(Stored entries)
◇ ◇ ◇ ◇
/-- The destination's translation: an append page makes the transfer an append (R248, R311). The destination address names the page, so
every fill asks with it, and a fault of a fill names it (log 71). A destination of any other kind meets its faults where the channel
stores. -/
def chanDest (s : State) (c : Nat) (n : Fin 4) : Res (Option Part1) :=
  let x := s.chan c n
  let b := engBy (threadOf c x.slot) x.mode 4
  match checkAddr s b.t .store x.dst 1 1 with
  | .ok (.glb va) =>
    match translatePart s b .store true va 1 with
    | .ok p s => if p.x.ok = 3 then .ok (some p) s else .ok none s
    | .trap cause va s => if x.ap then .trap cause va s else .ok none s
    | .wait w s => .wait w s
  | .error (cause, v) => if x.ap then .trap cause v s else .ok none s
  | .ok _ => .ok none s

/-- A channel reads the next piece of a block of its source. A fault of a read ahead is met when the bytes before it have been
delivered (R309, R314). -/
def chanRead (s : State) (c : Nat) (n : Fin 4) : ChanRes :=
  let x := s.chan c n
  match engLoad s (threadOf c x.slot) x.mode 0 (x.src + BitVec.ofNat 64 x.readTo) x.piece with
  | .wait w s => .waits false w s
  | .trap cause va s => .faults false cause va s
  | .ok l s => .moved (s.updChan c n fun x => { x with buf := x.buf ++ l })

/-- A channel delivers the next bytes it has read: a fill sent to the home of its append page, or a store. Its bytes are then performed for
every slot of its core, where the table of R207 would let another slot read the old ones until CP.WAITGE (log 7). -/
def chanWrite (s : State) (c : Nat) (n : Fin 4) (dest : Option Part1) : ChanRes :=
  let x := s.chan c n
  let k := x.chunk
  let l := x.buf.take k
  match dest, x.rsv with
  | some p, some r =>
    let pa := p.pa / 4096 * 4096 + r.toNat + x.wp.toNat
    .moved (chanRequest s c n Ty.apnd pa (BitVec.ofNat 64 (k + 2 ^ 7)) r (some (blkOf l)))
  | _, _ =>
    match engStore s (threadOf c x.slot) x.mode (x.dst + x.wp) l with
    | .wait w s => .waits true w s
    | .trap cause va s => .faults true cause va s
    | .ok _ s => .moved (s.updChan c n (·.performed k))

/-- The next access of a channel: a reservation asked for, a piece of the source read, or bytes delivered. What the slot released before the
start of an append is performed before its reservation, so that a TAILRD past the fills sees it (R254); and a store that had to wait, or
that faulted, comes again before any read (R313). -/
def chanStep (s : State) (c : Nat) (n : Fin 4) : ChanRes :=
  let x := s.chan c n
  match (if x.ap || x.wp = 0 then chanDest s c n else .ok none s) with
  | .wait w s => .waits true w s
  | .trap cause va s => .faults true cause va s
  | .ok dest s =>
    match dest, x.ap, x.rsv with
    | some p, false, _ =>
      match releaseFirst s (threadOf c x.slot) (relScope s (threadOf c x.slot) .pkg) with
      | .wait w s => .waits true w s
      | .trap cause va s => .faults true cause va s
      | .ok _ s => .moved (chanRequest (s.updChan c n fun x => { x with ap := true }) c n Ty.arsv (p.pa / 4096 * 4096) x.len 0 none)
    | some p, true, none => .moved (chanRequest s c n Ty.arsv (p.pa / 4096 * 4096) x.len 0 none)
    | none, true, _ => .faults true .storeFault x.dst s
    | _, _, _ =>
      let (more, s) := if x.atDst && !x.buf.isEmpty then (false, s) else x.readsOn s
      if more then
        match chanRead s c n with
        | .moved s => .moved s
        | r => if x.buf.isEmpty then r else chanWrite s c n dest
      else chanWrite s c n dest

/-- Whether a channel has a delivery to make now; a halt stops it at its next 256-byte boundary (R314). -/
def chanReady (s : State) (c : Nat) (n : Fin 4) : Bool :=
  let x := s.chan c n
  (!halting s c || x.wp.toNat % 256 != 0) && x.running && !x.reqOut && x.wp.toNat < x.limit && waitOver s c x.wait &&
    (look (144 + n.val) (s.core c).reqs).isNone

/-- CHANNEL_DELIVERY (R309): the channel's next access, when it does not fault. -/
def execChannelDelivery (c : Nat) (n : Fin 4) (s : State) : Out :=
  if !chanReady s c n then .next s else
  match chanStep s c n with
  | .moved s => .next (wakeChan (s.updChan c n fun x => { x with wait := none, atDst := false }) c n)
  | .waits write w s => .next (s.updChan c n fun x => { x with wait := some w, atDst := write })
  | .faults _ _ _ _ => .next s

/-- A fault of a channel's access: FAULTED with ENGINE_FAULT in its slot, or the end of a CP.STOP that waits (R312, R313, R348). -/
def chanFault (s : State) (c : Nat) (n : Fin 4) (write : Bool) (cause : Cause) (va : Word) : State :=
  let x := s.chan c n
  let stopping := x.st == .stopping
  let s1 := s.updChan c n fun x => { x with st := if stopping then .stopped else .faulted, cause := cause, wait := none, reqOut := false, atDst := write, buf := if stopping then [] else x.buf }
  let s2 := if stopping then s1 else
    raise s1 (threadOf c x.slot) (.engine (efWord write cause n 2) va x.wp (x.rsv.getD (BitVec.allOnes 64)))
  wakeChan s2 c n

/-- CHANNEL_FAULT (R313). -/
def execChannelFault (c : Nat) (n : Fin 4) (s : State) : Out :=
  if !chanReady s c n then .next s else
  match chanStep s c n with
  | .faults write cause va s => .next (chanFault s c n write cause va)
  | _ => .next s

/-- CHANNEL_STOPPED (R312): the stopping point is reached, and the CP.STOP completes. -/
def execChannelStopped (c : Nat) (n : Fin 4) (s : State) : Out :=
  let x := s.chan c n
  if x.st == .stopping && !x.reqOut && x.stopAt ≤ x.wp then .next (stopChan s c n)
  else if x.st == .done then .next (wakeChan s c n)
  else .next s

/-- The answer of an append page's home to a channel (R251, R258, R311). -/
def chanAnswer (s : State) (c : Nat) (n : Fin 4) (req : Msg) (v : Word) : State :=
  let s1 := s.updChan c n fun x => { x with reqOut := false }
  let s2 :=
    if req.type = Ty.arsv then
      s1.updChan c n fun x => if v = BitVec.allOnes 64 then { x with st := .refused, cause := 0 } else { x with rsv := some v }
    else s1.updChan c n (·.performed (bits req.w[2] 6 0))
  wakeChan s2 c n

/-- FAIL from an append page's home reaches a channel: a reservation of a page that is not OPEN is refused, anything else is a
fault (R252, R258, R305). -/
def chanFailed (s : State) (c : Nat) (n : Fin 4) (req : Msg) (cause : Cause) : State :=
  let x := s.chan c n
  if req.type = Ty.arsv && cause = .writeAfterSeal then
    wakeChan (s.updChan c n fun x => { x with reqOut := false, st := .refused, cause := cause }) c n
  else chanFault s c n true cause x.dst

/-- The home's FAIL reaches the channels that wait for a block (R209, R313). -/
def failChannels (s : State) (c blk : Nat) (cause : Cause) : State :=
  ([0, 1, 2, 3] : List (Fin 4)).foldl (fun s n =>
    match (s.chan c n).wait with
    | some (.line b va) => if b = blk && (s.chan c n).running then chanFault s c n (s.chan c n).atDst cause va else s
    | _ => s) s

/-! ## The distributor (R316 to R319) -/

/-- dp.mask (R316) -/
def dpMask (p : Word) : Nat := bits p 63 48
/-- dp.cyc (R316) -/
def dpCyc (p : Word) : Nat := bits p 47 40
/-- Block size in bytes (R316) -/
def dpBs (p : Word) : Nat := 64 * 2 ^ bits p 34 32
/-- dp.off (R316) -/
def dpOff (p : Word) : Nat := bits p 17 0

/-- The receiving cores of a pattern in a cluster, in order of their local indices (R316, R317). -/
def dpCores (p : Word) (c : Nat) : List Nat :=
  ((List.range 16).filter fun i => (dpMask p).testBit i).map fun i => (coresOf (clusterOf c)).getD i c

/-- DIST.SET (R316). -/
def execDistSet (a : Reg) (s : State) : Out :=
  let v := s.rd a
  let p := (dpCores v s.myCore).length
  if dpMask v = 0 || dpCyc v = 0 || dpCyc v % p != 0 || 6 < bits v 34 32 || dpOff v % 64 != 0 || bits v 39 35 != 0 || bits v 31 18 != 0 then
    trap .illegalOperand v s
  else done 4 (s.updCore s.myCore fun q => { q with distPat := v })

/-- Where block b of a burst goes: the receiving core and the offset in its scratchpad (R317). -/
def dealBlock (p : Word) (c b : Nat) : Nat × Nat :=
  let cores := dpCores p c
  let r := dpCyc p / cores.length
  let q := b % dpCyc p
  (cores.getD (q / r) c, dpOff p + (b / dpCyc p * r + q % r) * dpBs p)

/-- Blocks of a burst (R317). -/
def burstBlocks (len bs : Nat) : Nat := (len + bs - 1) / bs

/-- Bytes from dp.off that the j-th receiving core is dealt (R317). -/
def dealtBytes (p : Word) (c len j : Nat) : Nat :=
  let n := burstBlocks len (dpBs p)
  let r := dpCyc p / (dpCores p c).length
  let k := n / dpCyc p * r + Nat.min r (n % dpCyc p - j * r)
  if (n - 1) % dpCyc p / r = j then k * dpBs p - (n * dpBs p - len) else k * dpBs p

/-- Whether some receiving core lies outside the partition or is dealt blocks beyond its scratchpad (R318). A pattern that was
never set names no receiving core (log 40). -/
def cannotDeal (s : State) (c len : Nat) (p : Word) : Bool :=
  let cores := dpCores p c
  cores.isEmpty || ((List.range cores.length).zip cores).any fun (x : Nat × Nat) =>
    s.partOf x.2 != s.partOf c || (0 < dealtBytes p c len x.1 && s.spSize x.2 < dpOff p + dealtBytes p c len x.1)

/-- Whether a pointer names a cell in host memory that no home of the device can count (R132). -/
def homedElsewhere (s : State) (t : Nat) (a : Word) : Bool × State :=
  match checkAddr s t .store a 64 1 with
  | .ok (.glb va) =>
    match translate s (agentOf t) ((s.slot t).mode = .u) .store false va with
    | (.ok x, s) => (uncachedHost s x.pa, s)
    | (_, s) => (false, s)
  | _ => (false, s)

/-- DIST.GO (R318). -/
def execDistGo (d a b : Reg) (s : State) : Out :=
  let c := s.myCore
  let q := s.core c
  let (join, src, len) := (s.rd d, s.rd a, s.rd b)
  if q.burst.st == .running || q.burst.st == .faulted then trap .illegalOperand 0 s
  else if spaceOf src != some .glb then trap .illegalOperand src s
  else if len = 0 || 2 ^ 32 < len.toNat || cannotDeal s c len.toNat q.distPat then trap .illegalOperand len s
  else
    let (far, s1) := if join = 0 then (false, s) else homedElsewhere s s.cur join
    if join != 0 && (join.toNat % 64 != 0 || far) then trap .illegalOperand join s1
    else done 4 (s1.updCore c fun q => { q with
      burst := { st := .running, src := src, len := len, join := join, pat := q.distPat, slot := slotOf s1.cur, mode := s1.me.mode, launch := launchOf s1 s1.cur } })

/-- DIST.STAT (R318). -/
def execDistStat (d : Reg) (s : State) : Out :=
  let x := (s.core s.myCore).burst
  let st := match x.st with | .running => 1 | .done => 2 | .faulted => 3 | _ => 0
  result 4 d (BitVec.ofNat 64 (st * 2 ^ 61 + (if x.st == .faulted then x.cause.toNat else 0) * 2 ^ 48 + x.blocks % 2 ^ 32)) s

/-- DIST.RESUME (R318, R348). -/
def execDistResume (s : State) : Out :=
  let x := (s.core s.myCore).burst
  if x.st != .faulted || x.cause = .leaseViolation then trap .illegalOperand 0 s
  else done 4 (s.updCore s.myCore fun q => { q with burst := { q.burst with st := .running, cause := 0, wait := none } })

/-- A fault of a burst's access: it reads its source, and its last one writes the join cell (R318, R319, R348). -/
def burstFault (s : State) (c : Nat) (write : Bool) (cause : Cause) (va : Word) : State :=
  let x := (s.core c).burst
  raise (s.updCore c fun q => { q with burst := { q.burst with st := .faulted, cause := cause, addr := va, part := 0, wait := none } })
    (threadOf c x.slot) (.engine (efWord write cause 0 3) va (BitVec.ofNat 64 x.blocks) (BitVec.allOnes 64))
◇ ◇ ◇ ◇
Task goal: Looking at the data above, return every line from the one with "to R319) -/" down to the one with "trap .illegalOperand v s", exactly and inclusively.

Response:
/-! ## The distributor (R316 to R319) -/

/-- dp.mask (R316) -/
def dpMask (p : Word) : Nat := bits p 63 48
/-- dp.cyc (R316) -/
def dpCyc (p : Word) : Nat := bits p 47 40
/-- Block size in bytes (R316) -/
def dpBs (p : Word) : Nat := 64 * 2 ^ bits p 34 32
/-- dp.off (R316) -/
def dpOff (p : Word) : Nat := bits p 17 0

/-- The receiving cores of a pattern in a cluster, in order of their local indices (R316, R317). -/
def dpCores (p : Word) (c : Nat) : List Nat :=
  ((List.range 16).filter fun i => (dpMask p).testBit i).map fun i => (coresOf (clusterOf c)).getD i c

/-- DIST.SET (R316). -/
def execDistSet (a : Reg) (s : State) : Out :=
  let v := s.rd a
  let p := (dpCores v s.myCore).length
  if dpMask v = 0 || dpCyc v = 0 || dpCyc v % p != 0 || 6 < bits v 34 32 || dpOff v % 64 != 0 || bits v 39 35 != 0 || bits v 31 18 != 0 then
    trap .illegalOperand v s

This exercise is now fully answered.